/-- R132 for one operation. -/
theorem hostDo_traffic {op : HostOp XLEN} (s : State XLEN) (hr : noReset [op] = true) :
    s.INQ ++ (trafficOf op s).pushed = (trafficOf op s).left.map Prod.snd ++ (hostDo op s).2.INQ ∧
      s.OUTQ ++ (trafficOf op s).sent = (trafficOf op s).removed ++ (hostDo op s).2.OUTQ := by
  cases op with
  | new P => cases hr
  | poke a x =>
    cases hl : legalAddress XLEN a with
    | none => simp [hostDo_poke_of_illegal x s hl, trafficOf]
    | some n => simp [hostDo_poke_of_legal x s hl, trafficOf]
  | peek a =>
    cases hl : legalAddress XLEN a with
    | none => simp [hostDo_peek_of_illegal s hl, trafficOf]
    | some n => simp [hostDo_peek_of_legal s hl, trafficOf]
  | popOutput =>
    cases hq : s.OUTQ with
    | nil => simp [hostDo_popOutput_of_nil hq, trafficOf, State.popOutput, hq]
    | cons x q => simp [hostDo_popOutput_of_cons hq, trafficOf, State.popOutput, hq]
  | step =>
    obtain ⟨hin, hout⟩ := afterStep_channels s
    constructor
    · rw [trafficOf_step_left]
      exact (List.append_nil _).trans hin
    · exact hout.symm
  | view => simp [hostDo, trafficOf]
  | pushInput x => simp [hostDo, trafficOf]
  | drainOutputs => simp [hostDo, trafficOf, State.drainOutputs]
  | clearInput => simp [hostDo, trafficOf]
  | isHalted => simp [hostDo, trafficOf]

/-! ## The statements -/

/-- Settles O47, by induction on the operations. -/
theorem channelTrafficIsFifo : Obligations.ChannelTrafficIsFifo := by
  intro ops s hr
  induction ops generalizing s with
  | nil => simp [traffic, hostRun]
  | cons op ops ih =>
    obtain ⟨hop, hops⟩ := noReset_cons.mp hr
    obtain ⟨hin, hout⟩ := hostDo_traffic s hop
    obtain ⟨hins, houts⟩ := ih (hostDo op s).2 hops
    constructor
    · simp only [traffic, hostRun, List.map_append, List.append_assoc, ← hins]
      simp only [← List.append_assoc, hin]
    · simp only [traffic, hostRun, List.append_assoc, ← houts]
      simp only [← List.append_assoc, hout]

/-- Settles O19: the word a step takes is that of an IN, and the word it appends that of an OUT. -/
theorem onlyInTakesInputAndOnlyOutAppends : Obligations.OnlyInTakesInputAndOnlyOutAppends := by
  intro s t h
  obtain ⟨hin, hout⟩ := stepAt_channels ((stepAt_eq_step s).trans h)
  constructor
  · cases hx : (nextInput s).join with
    | none => exact .inl (by simpa [hx] using hin.symm)
    | some x =>
      obtain ⟨-, d, e, m, -, -, hf, -⟩ := nextInput_some (Option.join_eq_some_iff.mp hx)
      exact .inr ⟨d, _, x, hf, by simpa [hx] using hin⟩
  · cases hv : nextOutput s with
    | none => exact .inl (by simpa [hv] using hout)
    | some v =>
      obtain ⟨a, m, -, -, hf, -, hsrc⟩ := nextOutput_some hv
      exact .inr ⟨a, _, v, hf, sourceValue_mlen hsrc, by simpa [hv] using hout⟩
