-- ==== Sys2Proof/Machine/Transaction.lean ====
section
/-! DEFINITION. The transaction view TX (R140): the queue events of the block without its cycles. -/

namespace Sys2Proof.Machine

/-- PHASE of TX (R140). -/
inductive Phase where
  | idle
  | framing
  | emit (word : MsgWord)
  | fault
  deriving DecidableEq, Repr

/-- The state of TX (R140). -/
structure Tx where
  phase : Phase
  dec   : Decoder
  dq    : List Delta
  mq    : List MsgWord
  deriving DecidableEq, Repr

/-- OUTCOME (R113) with `state <- EMIT` read as `PHASE <- EMIT(MSG_HOLD)` (R140). -/
def Tx.phaseAfter (r : Consumed) (giveup : Bool) : Phase :=
  match r with
  | .fault _ => .fault
  | .found w => .emit w
  | .none => if giveup then .idle else .framing

/-- The steps of TX (R140); any enabled one may be taken next. There is none for a cycle with `rst` (log 19). -/
inductive Tx.Step (params : Params) : Tx → Tx → Prop where
  | push (t : Tx) (d : Delta) (room : t.dq.length < 8) : Tx.Step params t { t with dq := t.dq ++ [d] }
  | start (t : Tx) (d : Delta) (rest : List Delta) (phase : t.phase = .idle) (head : t.dq = d :: rest)
      (unfed : params.feedStartDelta = false) :
      Tx.Step params t { t with phase := .framing, dec := newAttempt t.dec, dq := rest }
  | startFed (t : Tx) (d : Delta) (rest : List Delta) (phase : t.phase = .idle) (head : t.dq = d :: rest)
      (fed : params.feedStartDelta = true) :
      Tx.Step params t
        { t with phase := Tx.phaseAfter (consume d (newAttempt t.dec)).1 false
                 dec := (consume d (newAttempt t.dec)).2
                 dq := rest }
  | consume (t : Tx) (d : Delta) (rest : List Delta) (phase : t.phase = .framing) (head : t.dq = d :: rest) :
      Tx.Step params t
        { t with phase := Tx.phaseAfter (Machine.consume d t.dec).1 false
                 dec := (Machine.consume d t.dec).2
                 dq := rest }
  | giveup (t : Tx) (phase : t.phase = .framing) (empty : t.dq = []) :
      Tx.Step params t
        { t with phase := Tx.phaseAfter (Machine.consume 2500 t.dec).1 true
                 dec := (Machine.consume 2500 t.dec).2 }
  | emit (t : Tx) (w : MsgWord) (phase : t.phase = .emit w) (room : t.mq.length < 4) :
      Tx.Step params t { t with phase := .idle, mq := t.mq ++ [w] }
  | pop (t : Tx) (m : MsgWord) (rest : List MsgWord) (head : t.mq = m :: rest) :
      Tx.Step params t { t with mq := rest }

/-- Any number of TX steps. -/
inductive Tx.Run (params : Params) : Tx → Tx → Prop where
  | stay (t : Tx) : Tx.Run params t t
  | step (t u v : Tx) (first : Tx.Step params t u) (rest : Tx.Run params u v) : Tx.Run params t v

/-- The TX state that a state of the cycle model stands for (R140: "with the values of the cycle model"). -/
def State.tx (s : State) : Tx :=
  { phase := match s.decState with
      | .idle => .idle
      | .framing => .framing
      | .emit => .emit s.msgHold
      | .fault => .fault
    dec := s.dec
    dq := s.dq
    mq := s.mq }

end Sys2Proof.Machine
end

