/-- R57: the row that SR selects, by its bytes: `Byte(SR, 5 - L) == 0xE0 | L`, the longest frame first. -/
def Obligations.ShiftRegisterRowByMarker : Prop :=
  ∀ sr : ShiftReg,
    let b := byteAt sr
    decode .sr64 sr = .ok
      (if b 0 = 0xE5 then .fdMatch5 (b 1) (b 2) (b 3) (b 4) (b 5) (b 6) (b 7)
       else if b 1 = 0xE4 then .fdMatch4 (b 0) (b 2) (b 3) (b 4) (b 5) (b 6) (b 7)
       else if b 2 = 0xE3 then .fdMatch3 (b 0) (b 1) (b 3) (b 4) (b 5) (b 6) (b 7)
       else if b 3 = 0xE2 then .fdMatch2 (b 0) (b 1) (b 2) (b 4) (b 5) (b 6) (b 7)
       else if b 4 = 0xE1 then .fdMatch1 (b 0) (b 1) (b 2) (b 3) (b 5) (b 6) (b 7)
       else .fdNone (b 0) (b 1) (b 2) (b 3) (b 4) (b 5) (b 6) (b 7))

/-- R62: of the eight DECCOND rows of the table, given as mask, match and operation, exactly one matches each of the 64
values, and the row that matches is the operation that the decoder gives; DEC_WAIT has TICK as its operand (R117). -/
def Obligations.DeccondRowsPartition : Prop :=
  ∀ w : BitVec 6,
    let rows : List (BitVec 6 × BitVec 6 × Instr) :=
      [(0b111000, 0b000000, .decIdleWait), (0b111000, 0b001000, .decStart),
       (0b111100, 0b010000, .decWait (w.getLsbD 0)), (0b111100, 0b010100, .decGiveup),
       (0b111000, 0b011000, .decConsume), (0b110010, 0b100000, .decEmitStall),
       (0b110010, 0b100010, .decEmit), (0b110000, 0b110000, .decFaultHold)]
    rows.countP (fun r => w &&& r.1 == r.2.1) = 1 ∧
    ∀ r ∈ rows, w &&& r.1 = r.2.1 → decode .deccond (w.zeroExtend 64) = .ok r.2.2

/-! ### Bit recovery -/

/-- R72: the five ranges, each closed at its upper end. -/
def Obligations.ClassifierRanges : Prop :=
  ∀ d : Delta,
    (classify d = .glitch ↔ d.toNat ≤ 750) ∧
    (classify d = .repeat1 ↔ 750 < d.toNat ∧ d.toNat ≤ 1250) ∧
    (classify d = .ambig ↔ 1250 < d.toNat ∧ d.toNat ≤ 1750) ∧
    (classify d = .double ↔ 1750 < d.toNat ∧ d.toNat ≤ 2250) ∧
    (classify d = .idle ↔ 2250 < d.toNat)

/-- R75: a glitch recovers nothing. -/
def Obligations.GlitchRecoversNothing : Prop :=
  ∀ (d : Delta) (s : State), d.toNat ≤ 750 → recover d s.dec = s.dec ∧ exec .clsGlitch s = .next s

/-- R76: REPEAT shifts in SR[0] and counts one bit. -/
def Obligations.RepeatShiftsInLastBit : Prop :=
  ∀ (d : Delta) (s : State), 750 < d.toNat → d.toNat ≤ 1250 →
    ∃ c : Decoder, recover d s.dec = c ∧ exec .clsRepeat s = .next { s with dec := c } ∧
      c = { s.dec with sr := c.sr, bitCount := s.dec.bitCount + 1 } ∧
      c.sr.getLsbD 0 = s.dec.sr.getLsbD 0 ∧ ∀ i < 63, c.sr.getLsbD (i + 1) = s.dec.sr.getLsbD i

/-- R77: AMBIG shifts in 00 after a 1, else a 1; the last bit always inverts. -/
def Obligations.AmbigInvertsLastBit : Prop :=
  ∀ (d : Delta) (s : State), 1250 < d.toNat → d.toNat ≤ 1750 →
    ∃ c : Decoder, recover d s.dec = c ∧ exec .clsAmbig s = .next { s with dec := c } ∧
      c.hist = s.dec.hist ∧ c.histLen = s.dec.histLen ∧ c.lastBit = !s.dec.lastBit ∧
      (s.dec.lastBit = true →
        c.bitCount = s.dec.bitCount + 2 ∧ c.sr.getLsbD 1 = false ∧ ∀ i < 62, c.sr.getLsbD (i + 2) = s.dec.sr.getLsbD i) ∧
      (s.dec.lastBit = false →
        c.bitCount = s.dec.bitCount + 1 ∧ ∀ i < 63, c.sr.getLsbD (i + 1) = s.dec.sr.getLsbD i)

/-- R78: DOUBLE shifts in 0 then 1, whatever the last bit. -/
def Obligations.DoubleShiftsInZeroOne : Prop :=
  ∀ (d : Delta) (s : State), 1750 < d.toNat → d.toNat ≤ 2250 →
    ∃ c : Decoder, recover d s.dec = c ∧ exec .clsDouble s = .next { s with dec := c } ∧
      c = { s.dec with sr := c.sr, bitCount := s.dec.bitCount + 2 } ∧
      c.sr.getLsbD 0 = true ∧ c.sr.getLsbD 1 = false ∧ ∀ i < 62, c.sr.getLsbD (i + 2) = s.dec.sr.getLsbD i

/-- R79: IDLE shifts in one 0, whatever the last bit. -/
def Obligations.IdleShiftsInZero : Prop :=
  ∀ (d : Delta) (s : State), 2250 < d.toNat →
    ∃ c : Decoder, recover d s.dec = c ∧ exec .clsIdle s = .next { s with dec := c } ∧
      c = { s.dec with sr := c.sr, bitCount := s.dec.bitCount + 1 } ∧
      c.sr.getLsbD 0 = false ∧ ∀ i < 63, c.sr.getLsbD (i + 1) = s.dec.sr.getLsbD i

/-- R56, R74: the bin code of a delta selects the row whose meaning is the recovery of that delta. -/
def Obligations.BinCodeSelectsTheRecovery : Prop :=
  ∀ (d : Delta) (s : State), ∃ i,
    decode .bin3 ((binCode (classify d)).zeroExtend 64) = .ok i ∧ exec i s = .next { s with dec := recover d s.dec }

/-- R66, R81: over any sequence of deltas SR takes in exactly the bits of their bins, oldest first, one at a time at bit 0. -/
def Obligations.RecoveryShiftsInTheBits : Prop :=
  ∀ (ds : List Delta) (c : Decoder),
    (ds.foldl (fun c d => recover d c) c).sr = (recoveredBits c.lastBit ds).foldl shiftIn c.sr ∧
    (ds.foldl (fun c d => recover d c) c).bitCount = c.bitCount + BitVec.ofNat 8 (recoveredBits c.lastBit ds).length

/-! ### Frame detection -/

/-- R88 to R93: what each frame-detector row returns, and that it writes no register (R87). -/
def Obligations.FrameRowsReturnTheirMessage : Prop :=
  ∀ (s : State) (b0 b1 b2 b3 b4 b5 b6 b7 src dest p0 p1 p2 p3 p4 : Byte),
    exec (.fdMatch5 src dest p0 p1 p2 p3 p4) s =
      .next { s with nets := { s.nets with scan := .found (ofBytes 0x05 src dest p0 p1 p2 p3 p4) } } ∧
    exec (.fdMatch4 b0 src dest p0 p1 p2 p3) s =
      .next { s with nets := { s.nets with scan := .found (ofBytes 0x04 src dest p0 p1 p2 p3 0) } } ∧
    exec (.fdMatch3 b0 b1 src dest p0 p1 p2) s =
      .next { s with nets := { s.nets with scan := .found (ofBytes 0x03 src dest p0 p1 p2 0 0) } } ∧
    exec (.fdMatch2 b0 b1 b2 src dest p0 p1) s =
      .next { s with nets :=
        { s.nets with scan := .found (ofBytes 0x02 src dest p0 p1 0 0 0) } } ∧
    exec (.fdMatch1 b0 b1 b2 b3 src dest p0) s =
      .next { s with nets :=
        { s.nets with scan := .found (ofBytes 0x01 src dest p0 0 0 0 0) } } ∧
    exec (.fdNone b0 b1 b2 b3 b4 b5 b6 b7) s = .next { s with nets := { s.nets with scan := .none } }

/-- R85: the row that SR selects returns what `Detect(SR)` gives. -/
def Obligations.SelectedRowReturnsTheScan : Prop :=
  ∀ (sr : ShiftReg) (s : State), ∃ i,
    decode .sr64 sr = .ok i ∧ exec i s = .next { s with nets := { s.nets with scan := detect sr } }

/-- R93: no message exactly when no marker stands at its offset. -/
def Obligations.NoMessageWithoutMarker : Prop :=
  ∀ sr : ShiftReg, detect sr = .none ↔ ∀ len, 1 ≤ len → len ≤ 5 → byteAt sr (5 - len) ≠ 0xE0#8 ||| BitVec.ofNat 8 len

/-- The fields of a detected message: the length is that of the longest frame whose marker matches (R57, R85), the source
and destination are the next two bytes and the payload the trailing bytes (R65), in the word of R59 and R86, whose payload
bytes beyond the length and reserved bits are 0. -/
def Obligations.DetectedMessageFields : Prop :=
  ∀ (sr : ShiftReg) (w : MsgWord), detect sr = .found w →
    ∃ len, 1 ≤ len ∧ len ≤ 5 ∧ (msgLen w).toNat = len ∧ byteAt sr (5 - len) = 0xE0#8 ||| BitVec.ofNat 8 len ∧
      (∀ longer, len < longer → longer ≤ 5 → byteAt sr (5 - longer) ≠ 0xE0#8 ||| BitVec.ofNat 8 longer) ∧
      typeOf (msgSrc w) = typeOf (byteAt sr (6 - len)) ∧ addrOf (msgSrc w) = addrOf (byteAt sr (6 - len)) ∧
      typeOf (msgDest w) = typeOf (byteAt sr (7 - len)) ∧ addrOf (msgDest w) = addrOf (byteAt sr (7 - len)) ∧
      (∀ j < len, msgPayload w j = byteAt sr (8 - len + j)) ∧
      (∀ j, len ≤ j → j < 5 → msgPayload w j = 0) ∧ msgReserved w = 0

/-- R146: no consume raises MSG_LEN. -/
def Obligations.MsgLenIsNeverRaised : Prop :=
  ∀ (d : Delta) (c : Decoder), (consume d c).1 ≠ .fault .msgLen

/-! ### The Comms Decoder -/

/-- R101: a consume with room in the history does one recovery, scans the new SR, and appends the delta; every other
entry of HIST reads as before. -/
def Obligations.ConsumeRecoversScansAppends : Prop :=
  ∀ (d : Delta) (c : Decoder), c.histLen.toNat < 64 → c.hist.wf = true →
    (consume d c).2.sr = (recover d c).sr ∧ (consume d c).2.bitCount = (recover d c).bitCount ∧
    (consume d c).2.histLen.toNat = c.histLen.toNat + 1 ∧
    (consume d c).2.hist.read (BitVec.ofNat 6 c.histLen.toNat) = d ∧
    (∀ a : BitVec 6, a.toNat ≠ c.histLen.toNat → (consume d c).2.hist.read a = c.hist.read a) ∧
    (consume d c).2.hist.wf = true ∧
    ((consume d c).1 = .none ↔ detect (recover d c).sr = .none) ∧
    ∀ w, (consume d c).1 = .found w ↔ detect (recover d c).sr = .found w

/-- R82: any number of glitches up to 64 leaves a fresh attempt without a bit and without a message. -/
def Obligations.GlitchesRecoverNoBits : Prop :=
  ∀ (ds : List Delta) (c : Decoder), (∀ d ∈ ds, d.toNat ≤ 750) → ds.length ≤ 64 →
    (attempt ds (newAttempt c)).1 = .none ∧ (attempt ds (newAttempt c)).2.sr = 1 ∧
    (attempt ds (newAttempt c)).2.bitCount = 0 ∧ (attempt ds (newAttempt c)).2.histLen.toNat = ds.length

/-- R26, R104, R103, R101: the history of an attempt is its deltas in consume order, whatever the attempt has answered, and
the entries beyond HIST_LEN are those of before; an attempt that has answered nothing has consumed at most 64 deltas, and
after 64 of them the next one faults with HIST_OVF and changes nothing. The premise on HIST is the canonical form of the
invariant. -/
def Obligations.AttemptConsumesAtMostSixtyFour : Prop :=
  ∀ (ds : List Delta) (c : Decoder),
    let r := attempt ds (newAttempt c)
    (c.hist.wf = true → ∀ k < r.2.histLen.toNat, ds[k]? = some (r.2.hist.read (BitVec.ofNat 6 k))) ∧
    (∀ a : BitVec 6, r.2.histLen.toNat ≤ a.toNat → r.2.hist.read a = c.hist.read a) ∧
    (r.1 = .none →
      ds.length ≤ 64 ∧ r.2.histLen.toNat = ds.length ∧
      (ds.length = 64 → ∀ d, attempt (ds ++ [d]) (newAttempt c) = (.fault .histOvf, r.2)))
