-- ==== Sys2Proof/Tests/Slice0.lean ====
section
/-! SUPPORT. The model's own tests. Expected values come from the tables of 30_encoding.md and from the vectors of
95_test_vectors.md (their ids stand in the comments); then one witness for each obligation that has hypotheses. -/

namespace Sys2Proof.Tests

open Sys2Proof Sys2Proof.Machine

/-! ### WellFormed: an ill-formed operation for each check -/

theorem test_wf_match4_byte0 : (Instr.fdMatch4 0xE5 1 2 3 4 5 6).wf = false := by decide
theorem test_wf_match3_byte0 : (Instr.fdMatch3 0xE5 0 1 2 3 4 5).wf = false := by decide
theorem test_wf_match3_byte1 : (Instr.fdMatch3 0 0xE4 1 2 3 4 5).wf = false := by decide
theorem test_wf_match2_byte0 : (Instr.fdMatch2 0xE5 0 0 1 2 3 4).wf = false := by decide
theorem test_wf_match2_byte1 : (Instr.fdMatch2 0 0xE4 0 1 2 3 4).wf = false := by decide
theorem test_wf_match2_byte2 : (Instr.fdMatch2 0 0 0xE3 1 2 3 4).wf = false := by decide
theorem test_wf_match1_byte0 : (Instr.fdMatch1 0xE5 0 0 0 1 2 3).wf = false := by decide
theorem test_wf_match1_byte1 : (Instr.fdMatch1 0 0xE4 0 0 1 2 3).wf = false := by decide
theorem test_wf_match1_byte2 : (Instr.fdMatch1 0 0 0xE3 0 1 2 3).wf = false := by decide
theorem test_wf_match1_byte3 : (Instr.fdMatch1 0 0 0 0xE2 1 2 3).wf = false := by decide
theorem test_wf_none_byte0 : (Instr.fdNone 0xE5 0 0 0 0 0 0 1).wf = false := by decide
theorem test_wf_none_byte1 : (Instr.fdNone 0 0xE4 0 0 0 0 0 1).wf = false := by decide
theorem test_wf_none_byte2 : (Instr.fdNone 0 0 0xE3 0 0 0 0 1).wf = false := by decide
theorem test_wf_none_byte3 : (Instr.fdNone 0 0 0 0xE2 0 0 0 1).wf = false := by decide
theorem test_wf_none_byte4 : (Instr.fdNone 0 0 0 0 0xE1 0 0 1).wf = false := by decide
/-- A marker at another row's offset is no marker (V-D6, V-D9). -/
theorem test_wf_other_offset :
    (Instr.fdNone 0xE1 0 0 0 0 0 0 0xE5).wf = true ∧ (Instr.fdNone 0 0xE5 0 0 0 0 0 0).wf = true := by decide

/-! ### Decode: the words of the tables of 30_encoding.md -/

theorem test_decode_bin3 :
    decode .bin3 0b000 = .ok .clsGlitch ∧ decode .bin3 0b001 = .ok .clsRepeat ∧ decode .bin3 0b010 = .ok .clsAmbig ∧
    decode .bin3 0b011 = .ok .clsDouble ∧ decode .bin3 0b100 = .ok .clsIdle := by decide
theorem test_decode_bin3_reserved :
    decode .bin3 0b101 = .error .reservedBin ∧ decode .bin3 0b110 = .error .reservedBin ∧
    decode .bin3 0b111 = .error .reservedBin ∧ decode .bin3 0b1000 = .error .tooWide := by decide
theorem test_decode_match5 :
    decode .sr64 0xE511223344556677 = .ok (.fdMatch5 0x11 0x22 0x33 0x44 0x55 0x66 0x77) := by decide
theorem test_decode_match4 :
    decode .sr64 0x00E4A1B2CAFEBABE = .ok (.fdMatch4 0x00 0xA1 0xB2 0xCA 0xFE 0xBA 0xBE) := by decide
theorem test_decode_match3 :
    decode .sr64 0x0000E30910010203 = .ok (.fdMatch3 0 0 0x09 0x10 0x01 0x02 0x03) := by decide
theorem test_decode_match2 :
    decode .sr64 0x000001E2FF000055 = .ok (.fdMatch2 0 0 0x01 0xFF 0x00 0x00 0x55) := by decide
theorem test_decode_match1 :
    decode .sr64 0x00000001E100082A = .ok (.fdMatch1 0 0 0 0x01 0x00 0x08 0x2A) := by decide
theorem test_decode_none :
    decode .sr64 0xE1000000000000E5 = .ok (.fdNone 0xE1 0 0 0 0 0 0 0xE5) := by decide
/-- V-D7, V-D8: the longer frame wins. -/
theorem test_decode_priority :
    decode .sr64 0xE500000000E10000 = .ok (.fdMatch5 0 0 0 0 0xE1 0 0) ∧
    decode .sr64 0xE5E4E3E2E1000000 = .ok (.fdMatch5 0xE4 0xE3 0xE2 0xE1 0 0 0) := by decide
theorem test_decode_deccond_idle :
    decode .deccond 0b000000 = .ok .decIdleWait ∧ decode .deccond 0b000111 = .ok .decIdleWait ∧
    decode .deccond 0b001000 = .ok .decStart ∧ decode .deccond 0b001101 = .ok .decStart := by decide
theorem test_decode_deccond_framing :
    decode .deccond 0b010000 = .ok (.decWait false) ∧ decode .deccond 0b010001 = .ok (.decWait true) ∧
    decode .deccond 0b010101 = .ok .decGiveup ∧ decode .deccond 0b011101 = .ok .decConsume := by decide
theorem test_decode_deccond_emit_fault :
    decode .deccond 0b101101 = .ok .decEmitStall ∧ decode .deccond 0b100010 = .ok .decEmit ∧
    decode .deccond 0b111111 = .ok .decFaultHold := by decide
theorem test_decode_ecs :
    decode .ecsedge 0b10 = .ok .ecsEdge ∧ decode .ecsedge 0b11 = .ok .ecsDrop ∧ decode .ecsedge 0b01 = .error .noRow ∧
    decode .ecspush 0b10 = .ok .ecsPush ∧ decode .ecspush 0b11 = .error .noRow ∧
    decode .tick1 0b1 = .ok .ecsTick ∧ decode .tick1 0b0 = .error .noRow := by decide
theorem test_decode_hs :
    decode .hsDqPush 0xFA3 = .ok (.dqPush 1000) ∧ decode .hsDqPop 0b11 = .ok .dqPop ∧
    decode .hsMqPush 0b11 = .ok .mqPush ∧ decode .hsMqPop 0b11 = .ok .mqPop ∧
    decode .hsMqPop 0b01 = .error .noRow ∧ decode .hsMqPop 0b10 = .error .noRow := by decide
theorem test_decode_port_rst :
    decode .portHist 26 = .ok (.histRd 26) ∧ decode .portStatus 0 = .ok .statusRd ∧
    decode .rst1 0b1 = .ok .reset ∧ decode .rst1 0b0 = .error .noRow := by decide
theorem test_decode_table_words :
    decodeTableWord 8 0b011 = some .clsDouble ∧ decodeTableWord 8 0b100010 = some .decEmit ∧
    decodeTableWord 64 0xE511223344556677 = some (.fdMatch5 0x11 0x22 0x33 0x44 0x55 0x66 0x77) := by decide
theorem test_encode_words :
    encode (.fdMatch3 0 0 0x09 0x10 0x01 0x02 0x03) = (.sr64, 0x0000E30910010203) ∧
    encode (.decWait true) = (.deccond, 0b010001) ∧ encode (.dqPush 1000) = (.hsDqPush, 0xFA3) := by decide
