/-- One array die and its shell ports (R144 to R151). -/
structure Die where
  /-- CAL: recalibration in progress (R145; 1 bit). -/
  cal : Bool
  /-- regions still to recalibrate in the full recalibration (R124; count). -/
  calLeft : Nat
  /-- PATROL: patrol in progress (R145; 1 bit). -/
  patrol : Bool
  /-- codewords the current patrol has read (R125; by segment number). -/
  patDone : List (Nat × BitVec 64)
  /-- regions that the mount found below SCRUBTHR, patrolled ahead of their turn (R125; 16 x 65 regions). -/
  prio : BitVec 1040
  /-- lowest MARGIN in the current patrol (R145; 6 bits). -/
  margMin : BitVec 6
  /-- lowest MARGIN of the last completed patrol (R143; 6 bits). -/
  lastPatrolMin : BitVec 6
  /-- ARY_CAL.AUTO (R146; 1 bit). -/
  auto : Bool
  /-- ARY_CAL.LASTREG (R146; 7 bits). -/
  lastReg : BitVec 7
  /-- ARY_SCRUB.PERIOD (R147; 8 bits). -/
  period : BitVec 8
  /-- ARY_THR.RECALTHR (R148; 6 bits). -/
  recalThr : BitVec 6
  /-- ARY_THR.SCRUBTHR (R148; 6 bits). -/
  scrubThr : BitVec 6
  /-- spare rows left by bank (R113; 16 counts). -/
  bankRows : Vector Nat 16
  /-- reserved spare slots left by bank (R113; 16 counts). -/
  bankSpare : Vector Nat 16
  /-- ARY_CECNT (R150; 16 bits). -/
  ceCnt : BitVec 16
  /-- ARY_UCCNT (R150; 16 bits). -/
  ucCnt : BitVec 16
  /-- ARY_HIST0 to ARY_HIST7 (R151; 8 x 16 bits). -/
  hist : Vector (BitVec 16) 8
  /-- junction temperature at the last full recalibration (R124; degrees C). -/
  calTemp : Int
  /-- live tail-ring entries, oldest first (R118; up to 32,768 entries). -/
  tailLive : List TailEntry
  /-- tail-ring write position (R117; 15 bits). -/
  tailPos : Nat
  /-- codewords queued for refresh (R122; (SEGNO, codeword)). -/
  refresh : List (Nat × Nat)
  /-- refreshes of each region in the current patrol (R128; (65 x bank + region, count)). -/
  regRef : List (Nat × Nat)
  /-- regions queued for recalibration (R121; (bank, region)). -/
  recal : List (Nat × Nat)
  /-- Wadi bank operations since a Barchan engine last took one beside queued Wadi work (R132; count). -/
  turn : Nat
  deriving DecidableEq, Repr, Inhabited

/-- Die as it stands at reset. -/
def Die.reset : Die :=
  { cal := false
    calLeft := 0
    patrol := false
    patDone := []
    prio := 0
    margMin := 0x3F
    lastPatrolMin := 0x3F
    auto := true
    lastReg := 0
    period := 0x07
    recalThr := 0x0C
    scrubThr := 0x14
    bankRows := Vector.replicate 16 512
    bankSpare := Vector.replicate 16 64
    ceCnt := 0
    ucCnt := 0
    hist := Vector.replicate 8 0
    calTemp := 25
    tailLive := []
    tailPos := 0
    refresh := []
    regRef := []
    recal := []
    turn := 0 }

-=-=-

* TASK TO CARRY OUT
Reproduce each line of the records in which the word "newAttempt" appears.

* TASK RESPONSE
      Tx.Step params t { t with phase := .framing, dec := newAttempt t.dec, dq := rest }
        { t with phase := Tx.phaseAfter (consume d (newAttempt t.dec)).1 false
                 dec := (consume d (newAttempt t.dec)).2
    (attempt ds (newAttempt c)).1 = .none ∧ (attempt ds (newAttempt c)).2.sr = 1 ∧
    (attempt ds (newAttempt c)).2.bitCount = 0 ∧ (attempt ds (newAttempt c)).2.histLen.toNat = ds.length
    let r := attempt ds (newAttempt c)
      (ds.length = 64 → ∀ d, attempt (ds ++ [d]) (newAttempt c) = (.fault .histOvf, r.2)))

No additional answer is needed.